Week 2: BFS and Topological Sorting

Breadth-first Search (BFS) appears in interviews A LOT. It is very simple and versatile, so it is worthy to spend some time and tackle it down. One cool thing about BFS is that we could solve most BFS problems using two templates, which I will show you later. If you study really hard, it is possible to master BFS in just one single day (expect 8 hours of effort). BFS utilizes a queue to keep track on elements that are waiting to be searched. In Python, we use collections.deque() to realize this functionality. Also, we need a set to record the nodes that had been visited already. If we don’t do this, the algorithm might falls into infinite loops.

When do we use BFS? There are three major scenarios:

  1. Graph Traversal (level order traversal, connected components, topological sorting)
  2. Finding shortest path in simple graph (every edge has equal weight)
  3. Iteration solution for all possible results (will appear in later posts)

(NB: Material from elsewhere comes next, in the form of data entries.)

-- ==== Sys2Proof/Machine/Query.lean ====
section
/-! DEFINITION. QUERY (R102, R103). -/

namespace Sys2Proof.Machine

/-- QUERY past the generic checks (R102): at once from the entry for an IDLE or FAULTED stream, otherwise by a claim. -/
def queryTaken (p : Port) (s : State) : State :=
  let i := s.arg p 0
  let view := s.arg p 1
  match (s.stream i).state with
  | .idle => s.answer p .done (entryResults (s.stream i) view)
  | .faulted => s.answer p .done (entryResults (s.stream i) view)
  | .offered => (s.beginClaim p (.query i view)).claim (.port p) i
  | .opened => (s.beginClaim p (.query i view)).claim (.port p) i
  | .closing => (s.beginClaim p (.query i view)).claim (.port p) i
  | .severing => (s.beginClaim p (.query i view)).claim (.port p) i

/-- QUERY (R102). -/
def execQuery (p : Port) (s : State) : Result := .next (postCommand p .query (queryTaken p) s)

end Sys2Proof.Machine
end

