-- ==== Sys2Proof/Safety.lean ====
section
/-! DEFINITION. The terms that statements about the model use: a safe step, a command that passes the generic checks,
an answer and a raise as the rules give them, and the invariants of the 4810. -/

namespace Sys2Proof.Machine

/-! ### Safe steps -/

/-- A step is safe when it neither faults nor refuses. -/
def State.stepsSafely (s : State) : Prop := ∃ t, step s = .next t

/-- A run of `n` steps that is safe throughout ends in `t`. -/
inductive SafeRun : Nat → State → State → Prop where
  | done (s : State) : SafeRun 0 s s
  | more {n : Nat} {s t u : State} : step s = .next t → SafeRun n t u → SafeRun (n + 1) s u

/-! ### Posted commands -/

/-- The port and the command of a posted command (R163). -/
def postedCommand : Instr → Option (Port × Command)
  | .attach p => some (p, .attach)
  | .detach p => some (p, .detach)
  | .reserve p => some (p, .reserve)
  | .census p => some (p, .census)
  | .offer p => some (p, .offer)
  | .accept p => some (p, .accept)
  | .close p => some (p, .close)
  | .sever p => some (p, .sever)
  | .begin p => some (p, .begin)
  | .commit p => some (p, .commit)
  | .abandon p => some (p, .abandon)
  | .take p => some (p, .take)
  | .release p => some (p, .release)
  | .putback p => some (p, .putback)
  | .query p => some (p, .query)
  | _ => none

/-- Table 10-5 as data: the registers a command checks, each with the least and the greatest value in its range. -/
def argumentRanges : Command → List (Fin 6 × Nat × Nat)
  | .attach => []
  | .detach => []
  | .reserve => [(0, 0, 1024)]
  | .census => [(0, 0, 1)]
  | .offer => [(0, 0, 1023), (1, 0, 3), (2, 1, 4096), (4, 0, 15)]
  | .accept => [(0, 0, 1023)]
  | .close => [(0, 0, 1023)]
  | .sever => [(0, 0, 1023)]
  | .begin => [(0, 0, 1), (1, 0, 1023), (2, 1, 4096)]
  | .commit => [(0, 0, 1)]
  | .abandon => [(0, 0, 1)]
  | .take => [(0, 0, 1), (1, 0, 1023)]
  | .release => [(0, 0, 1)]
  | .putback => [(0, 0, 1)]
  | .query => [(0, 0, 1023), (1, 0, 3)]

/-- The port state admits the command: checks 3 and 4 of R163. -/
def PortUnit.admits (u : PortUnit) : Command → Prop
  | .attach => u.attached = false ∧ u.resetInput = false
  | .census => True
  | _ => u.attached = true

/-- Every argument that Table 10-5 names for the command lies in its range (check 5 of R163). -/
def PortUnit.argumentsFit (u : PortUnit) (c : Command) : Prop :=
  ∀ r ∈ argumentRanges c, r.2.1 ≤ (u.args.get r.1).toNat ∧ (u.args.get r.1).toNat ≤ r.2.2

/-- A CMD write of command `c` at port `p` is taken and passes all five generic checks (R161, R163). -/
def State.Takes (s : State) (p : Port) (c : Command) : Prop :=
  s.resetAsserted = false ∧ (s.port p).busy = false ∧ (s.port p).admits c ∧ (s.port p).argumentsFit c
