/-- COMMIT, TAKE, PUTBACK and QUERY on a stream whose slot is EVICTING or FILLING: the claim joins the tail of the slot's
waiters, the port is busy, and its result registers and causes stay. -/
def Obligations.ClaimWaitsOnSlotInFlight : Prop :=
  ∀ (p : Port) (x : CursorIx) (s : State) (i k : Nat), (s.stream i).slot = some k →
    (s.slot k).state = .evicting ∨ (s.slot k).state = .filling →
    (s.Takes p .commit → x.val = s.arg p 0 → ∀ r, (s.port p).writeCursor x = .opened r → r.written ≠ 0 →
      r.stream = i → exec (.commit p) s = .next
        ((s.setSlot k { s.slot k with waiters := (s.slot k).waiters ++ [.port p] }).setPort p
          { (s.port p).setWriteCursor x (.committing r) with
            cmd := 10, reportsAhead := 0, busy := true, outstanding := some (.commit x) })) ∧
    (s.Takes p .take → x.val = s.arg p 0 → i = s.arg p 1 → (s.port p).takeCursor x = .free →
      (s.stream i).state = .opened ∨ (s.stream i).state = .closing → (s.stream i).consumer = p →
      (s.stream i).takeBound = none → (s.stream i).queued ≠ 0 → exec (.take p) s = .next
        (((s.setSlot k { s.slot k with waiters := (s.slot k).waiters ++ [.port p] }).setStream i
          { s.stream i with takeBound := some (p, x) }).setPort p
          { (s.port p).setTakeCursor x (.taking i) with
            cmd := 12, reportsAhead := 0, busy := true, outstanding := some (.take x) })) ∧
    (s.Takes p .putback → x.val = s.arg p 0 → ∀ r, (s.port p).takeCursor x = .holding r → r.stream = i →
      exec (.putback p) s = .next
        ((s.setSlot k { s.slot k with waiters := (s.slot k).waiters ++ [.port p] }).setPort p
          { (s.port p).setTakeCursor x (.returning r) with
            cmd := 14, reportsAhead := 0, busy := true, outstanding := some (.putback x) })) ∧
    (s.Takes p .query → i = s.arg p 0 → (s.stream i).state ≠ .idle → (s.stream i).state ≠ .faulted →
      exec (.query p) s = .next
        ((s.setSlot k { s.slot k with waiters := (s.slot k).waiters ++ [.port p] }).setPort p
          { s.port p with cmd := 15, reportsAhead := 0, busy := true, outstanding := some (.query i (s.arg p 1)) }))

/-- An ordinary claim on a stream without a slot: the lowest FREE slot fills; without one the least recently used slot
is the victim, and fills at once when clean or is written back first when dirty. -/
def Obligations.ClaimChoosesSlot : Prop :=
  ∀ (s : State) (c : Claimant) (i : Nat), (s.stream i).slot = none →
    (∀ k, k < 64 → (s.slot k).state = .free → (∀ j, j < k → (s.slot j).state ≠ .free) →
      (s.claim c i).slot k =
        { s.slot k with state := .filling, stream := some i, dirty := false, waiters := [c] } ∧
      ((s.claim c i).stream i).slot = some k ∧ (s.claim c i).transactions = s.transactions ++ [⟨.fill, k, i⟩] ∧
      (s.claim c i).lru = s.lru) ∧
    ∀ (k old : Nat) (rest : List Nat), (∀ j, j < 64 → (s.slot j).state ≠ .free) → s.lru = k :: rest → k ∉ rest →
      (s.slot k).stream = some old → old ≠ i →
      ((s.claim c i).stream i).slot = some k ∧ ((s.claim c i).stream old).slot = none ∧ (s.claim c i).lru = rest ∧
      (∀ j, j ≠ k → (s.claim c i).slot j = s.slot j) ∧
      ((s.slot k).dirty = false →
        (s.claim c i).slot k =
          { s.slot k with state := .filling, stream := some i, dirty := false, waiters := [c] } ∧
        (s.claim c i).transactions = s.transactions ++ [⟨.fill, k, i⟩]) ∧
      ((s.slot k).dirty = true →
        (s.claim c i).slot k =
          { s.slot k with
            state := .evicting, stream := some i, outgoing := some old, path := some .fill, waiters := [c] } ∧
        (s.claim c i).transactions = s.transactions ++ [⟨.writeback, k, old⟩])

/-- WRITEBACK_COMPLETION: the sixteen words of the record are written without error. With the discard flag clear the
slot fills on the fill path, its waiters staying, or is RESIDENT with a fresh context on the fresh path and its waiters are
served in list order, the OFFER answered; with the flag set the slot is FREE, its waiters are answered without service in list
order, and no stream, list or cell changes. (`serveWaiters`, `answerAllUnserved`: as FillRestoresWrittenContext and
DiscardedFillTouchesNoStream say.) The fill joins the tail of the queue (R108, R109): one clause of R115's second bullet puts a
transaction queued before the completion behind it, and that the model does not follow that clause is its choice, log entry
22. (That a slot out of EVICTING has no path, and a FREE one the empty context, is the model's choice, log entries 24 and 25;
that an OFFER is answered STREAM_GONE is R98.) -/
def Obligations.WritebackCompletionFollowsPath : Prop :=
  (∀ (s : State) (k i n : Nat) (rest : List Transaction), s.resetAsserted = false →
    s.transactions = ⟨.writeback, k, n⟩ :: rest → (s.slot k).state = .evicting → (s.slot k).discard = false →
    (s.slot k).stream = some i → s.unitsQuiet → ∃ t, exec .writebackCompletion s = .next t ∧
      (∀ j, j < 16 → t.recordWord (n * 16 + j) = ⟨(encodeContext (s.slot k).context).getD j 0, 0⟩) ∧
      (∀ a, a / 16 ≠ n → t.recordWord a = s.recordWord a) ∧ (∀ a, t.byteAt a = s.byteAt a) ∧
      ((s.slot k).path = some .fill →
        t.slot k = { s.slot k with state := .filling, outgoing := none, path := none } ∧
        t.transactions = rest ++ [⟨.fill, k, i⟩] ∧ t.streams = s.streams ∧ t.ports = s.ports ∧ t.lru = s.lru) ∧
      (∀ q, (s.slot k).path = some .fresh → (s.slot k).waiters = [.port q] → (s.port q).ghost = false →
        (s.port q).outstanding = some (.offer i) →
        t.slot k =
          { s.slot k with
            state := .resident, outgoing := none, path := none, dirty := true, waiters := []
            context := { head := none, tail := none, nextSequence := 0, ageLimit := (s.stream i).ageLimit
                         redeliveryLimit := (s.stream i).redeliveryLimit, committed := 0, taken := 0, expired := 0
                         discarded := 0, putBack := 0, lastStamp := 0 } } ∧
        t.transactions = rest ∧ t.streams = s.streams ∧
        t.lru = s.lru.filter (fun j => decide (j ≠ k)) ++ [k] ∧
        t.port q = (s.port q).answered (s.port q).cmd .done {})) ∧
  (∀ (s : State) (k i n : Nat) (rest : List Transaction), s.resetAsserted = false →
    s.transactions = ⟨.writeback, k, n⟩ :: rest → (s.slot k).state = .evicting → (s.slot k).discard = false →
    (s.slot k).stream = some i → (s.slot k).path = some .fresh →
    ∃ r : State, exec .writebackCompletion s = .next (r.serveWaiters k i (s.slot k).waiters).settleUnits ∧
      r.slot k =
        { s.slot k with
          state := .resident, outgoing := none, path := none, dirty := true, waiters := []
          context := { head := none, tail := none, nextSequence := 0, ageLimit := (s.stream i).ageLimit
                       redeliveryLimit := (s.stream i).redeliveryLimit, committed := 0, taken := 0, expired := 0
                       discarded := 0, putBack := 0, lastStamp := 0 } } ∧
      (∀ x, x ≠ k → r.slot x = s.slot x) ∧ r.lru = s.lru.filter (fun j => decide (j ≠ k)) ++ [k] ∧
      r.transactions = rest ∧
      (∀ j, j < 16 → r.recordWord (n * 16 + j) = ⟨(encodeContext (s.slot k).context).getD j 0, 0⟩) ∧
      (∀ a, a / 16 ≠ n → r.recordWord a = s.recordWord a) ∧
      r = { s with
            slots := r.slots, lru := r.lru, transactions := r.transactions, recordMem := r.recordMem
            fillBuffer := r.fillBuffer, fillFailed := r.fillFailed, memAddress := r.memAddress }) ∧
  (∀ (s : State) (k n : Nat) (rest : List Transaction), s.resetAsserted = false →
    s.transactions = ⟨.writeback, k, n⟩ :: rest → (s.slot k).state = .evicting → (s.slot k).discard = true →
    ∃ r : State, exec .writebackCompletion s = .next (r.answerAllUnserved (s.slot k).waiters).settleUnits ∧
      r.slot k = Slot.free ∧ (∀ x, x ≠ k → r.slot x = s.slot x) ∧ r.transactions = rest ∧
      (∀ j, j < 16 → r.recordWord (n * 16 + j) = ⟨(encodeContext (s.slot k).context).getD j 0, 0⟩) ∧
      (∀ a, a / 16 ≠ n → r.recordWord a = s.recordWord a) ∧
      r = { s with
            slots := r.slots, transactions := r.transactions, recordMem := r.recordMem, fillBuffer := r.fillBuffer
            fillFailed := r.fillFailed, memAddress := r.memAddress }) ∧
  (∀ (s : State) (q : Port) (k i : Nat), (s.port q).ghost = false →
    (∀ j, (s.port q).outstanding = some (.offer j) →
      s.serve (.port q) k i = { s.setPort q ((s.port q).answered (s.port q).cmd .done {}) with
        lru := s.lru.filter (fun x => decide (x ≠ k)) ++ [k] } ∧
      s.answerUnserved (.port q) = s.setPort q ((s.port q).answered (s.port q).cmd .streamGone {})) ∧
    ∀ j v, (s.port q).outstanding = some (.query j v) →
      s.serve (.port q) k i = { s.setPort q ((s.port q).answered (s.port q).cmd .done
          (queryResults (s.stream i) (s.slot k).context k v)) with
        lru := s.lru.filter (fun x => decide (x ≠ k)) ++ [k] } ∧
      s.answerUnserved (.port q) = s.setPort q ((s.port q).answered (s.port q).cmd .streamGone {})) ∧
  ∀ (s : State) (k n : Nat) (rest : List Transaction) (q : Port), s.resetAsserted = false →
    s.transactions = ⟨.writeback, k, n⟩ :: rest → (s.slot k).state = .evicting → (s.slot k).discard = true →
    (s.slot k).waiters = [.port q] → s.unitsQuiet → ∃ t, exec .writebackCompletion s = .next t ∧
      (∀ j, j < 16 → t.recordWord (n * 16 + j) = ⟨(encodeContext (s.slot k).context).getD j 0, 0⟩) ∧
      (∀ a, a / 16 ≠ n → t.recordWord a = s.recordWord a) ∧
      t.slot k = Slot.free ∧ (∀ x, x ≠ k → t.slot x = s.slot x) ∧ t.streams = s.streams ∧
      t.signalLists = s.signalLists ∧ t.cells = s.cells ∧ t.freeList = s.freeList ∧ t.lru = s.lru ∧
      t.transactions = rest ∧ (∀ r, r ≠ q → t.port r = s.port r) ∧
      ((s.port q).ghost = true →
        t.port q = { s.port q with busy := false, ghost := false, outstanding := none }) ∧
      ((s.port q).ghost = false →
        (∀ i, (s.port q).outstanding = some (.offer i) →
          t.port q = (s.port q).answered (s.port q).cmd .streamGone {}) ∧
        (∀ i v, (s.port q).outstanding = some (.query i v) →
          t.port q = (s.port q).answered (s.port q).cmd .streamGone {}) ∧
        ∀ w i tag, (s.port q).outstanding = some (.commit w) → (s.port q).writeCursor w = .lost i tag →
          t.port q = ((s.port q).answered (s.port q).cmd .streamGone
            { r1 := BitVec.ofNat 16 i, r2 := tag }).setWriteCursor w .free)
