theorem witness_free : ∀ w : Bool, ∃ (s : State) (i : Nat) (cs : List Nat), cs ≠ [] ∧ cs.Nodup ∧
    (∀ c ∈ cs, s.cell c ≠ .free) ∧ (s.port 0).poolWanted = w ∧ (s.port 0).reportsAhead = 0 ∧
    (s.stream i).spaceWanted = w
  | false => ⟨queued noArgs .resident, 5, [7], by decide⟩
  | true =>
    ⟨{ (queued noArgs .resident).modPort 0 (fun u => { u with poolWanted := true }) with
        streams := [(5, { entry with spaceWanted := true })] }, 5, [7], by decide⟩

theorem witness_free_ahead : ∃ s : State, (s.port 0).poolWanted = true ∧ (s.port 0).reportsAhead = 0 + 1 ∧
    s.cell 7 ≠ .free :=
  ⟨(queued noArgs .resident).modPort 0 (fun u => u.wantPool 1), by decide⟩

/-- A report that runs ahead of the refusal leaves the flag set and POOL clear, and the next one meets it (R38). -/
theorem test_report_ahead_of_a_refusal :
    ((PortUnit.reset.wantPool 1).poolReport.sticky.pool, (PortUnit.reset.wantPool 1).poolReport.poolWanted,
      (PortUnit.reset.wantPool 1).poolReport.poolReport.sticky.pool) = (false, true, true) := by decide

/-- After an access of the port the refusal is in, and the next report sets POOL (R161). -/
theorem test_access_ends_the_count : seen (.pop 0) ((pair noArgs noArgs).modPort 0 (fun u => u.wantPool 1)) (fun t =>
    ((t.port 0).poolReport.sticky.pool, (t.port 0).poolReport.poolWanted)) = some (true, false) := by decide

/-- Stream 5 owns cell 7 alone, and its occupancy says so. -/
theorem witness_free_own : ∃ s : State, (∀ c ∈ [7], c < 4096 ∧ ∃ u, s.cell c = .used u ∧ u.owner = 5) ∧
    ∀ j, (s.stream j).occupancy = s.owned j := by
  refine ⟨queued noArgs .resident, ?_, fun j => ?_⟩
  · intro c hc
    obtain rfl := List.mem_singleton.mp hc
    exact ⟨by decide, _, rfl, rfl⟩
  · have hcell : ∀ c, (queued noArgs .resident).cell c = if c = 7 then messageCell .queued message else .free := fun c => by
      simp [queued, State.cell, tableGet]
    have hstream : ((queued noArgs .resident).stream j).occupancy = if j = 5 then 1 else 0 := by
      by_cases h : j = 5 <;> simp [queued, withStream, State.stream, tableGet, h, StreamEntry.reset]
    have hown : (queued noArgs .resident).owned j = (List.range Config.cells).countP fun c => decide (c = 7) && (5 == j) :=
      List.countP_congr fun c _ => by
        rw [hcell]
        by_cases h : c = 7 <;> simp [h, messageCell]
    rw [hstream, hown]
    by_cases h : j = 5
    · subst h
      decide +kernel
    · have : (5 == j) = false := by simpa using Ne.symm h
      simp [this, h]

/-- Port 0 offers stream 5, whose entry is `e`, to port `q`. -/
def offering (q : Word) (e : StreamEntry) : State :=
  withStream (pair #v[5, q, 4, 100, 3, 0] noArgs) e Slot.free

def idleEntry : StreamEntry := { entry with state := .idle, slot := none }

There are two types of BFS, either without-level-order or with-level-order. We will begin our discussion using the simpler case, which is the without-level-order case.

BFS without Level Order:

If we are not asked to record level order, just simply visit the neighbors of head, and then the neighbors of neighbors, and so on, one by one. If we are asked to record level order, we need insert an additional for loop inside the while loop to traverse all nodes in a certain level, and then move on to the next level, level by level. That is the only difference, which is a simple modification of the code. Let’s take a look at the simpler case:

"""
BFS without level order
"""
from collections import deque

seen = set()
queue = deque()

seen.add(start)
queue.append(start)
while len(queue):
    head = queue.popleft()
    for neighbor in head.neighbors:
        if neighbor not in seen:
            seen.add(neighbor)
            queue.append(neighbor)

One thing to note is that, for a graph BFS, seen and queue always come in pairs. We initialize them together, and each time one of them needs to be updated, the other would need to be updated too. You may use some silly phrase like “have you seen queue today?” to help memorization. If we use BFS on a binary tree, then we don’t need to use seen, because trees don’t contain any cycle, so there won’t be any potential danger of infinite loop. Also, note that in a binary tree, the neighbors of a node are its left child and right child (if there is any), so the for loop will be replaced by two if statement.

Sample Problems:

LeetCode #133. Clone Graph (medium)

Given a reference of a node in a connected undirected graph, return a deep copy (clone) of the graph. Each node in the graph contains a val (int) and a list (List[Node]) of its neighbors.

Example:

Input:
{"$id":"1","neighbors":[{"$id":"2","neighbors":[{"$ref":"1"},{"$id":"3","neighbors":[{"$ref":"2"},{"$id":"4","neighbors":[{"$ref":"3"},{"$ref":"1"}],"val":4}],"val":3}],"val":2},{"$ref":"4"}],"val":1}

Explanation:
Node 1's value is 1, and it has two neighbors: Node 2 and 4.
Node 2's value is 2, and it has two neighbors: Node 1 and 3.
Node 3's value is 3, and it has two neighbors: Node 2 and 4.
Node 4's value is 4, and it has two neighbors: Node 1 and 3.

Note:

  1. The number of nodes will be between 1 and 100.
  2. The undirected graph is a simple graph, which means no repeated edges and no self-loops in the graph.
  3. Since the graph is undirected, if node p has node q as neighbor, then node q must have node p as neighbor too.
  4. You must return the copy of the given node as a reference to the cloned graph.

Solution:

BFS with level order:

As mentioned, now we need to insert an additional for loop into the code. Here is how it works:

"""
BFS with level order
"""
from collections import deque

seen = set()
queue = deque()

seen.add(start)
queue.append(start)
while len(queue):
    size = len(queue)
    for _ in range(size):
        head = queue.popleft()
        for neighbor in head.neighbors:
            if neighbor not in seen:
                seen.add(neighbor)
                queue.append(neighbor)

Sample Problems:

LeetCode #102. Binary Tree Level Order Traversal (medium)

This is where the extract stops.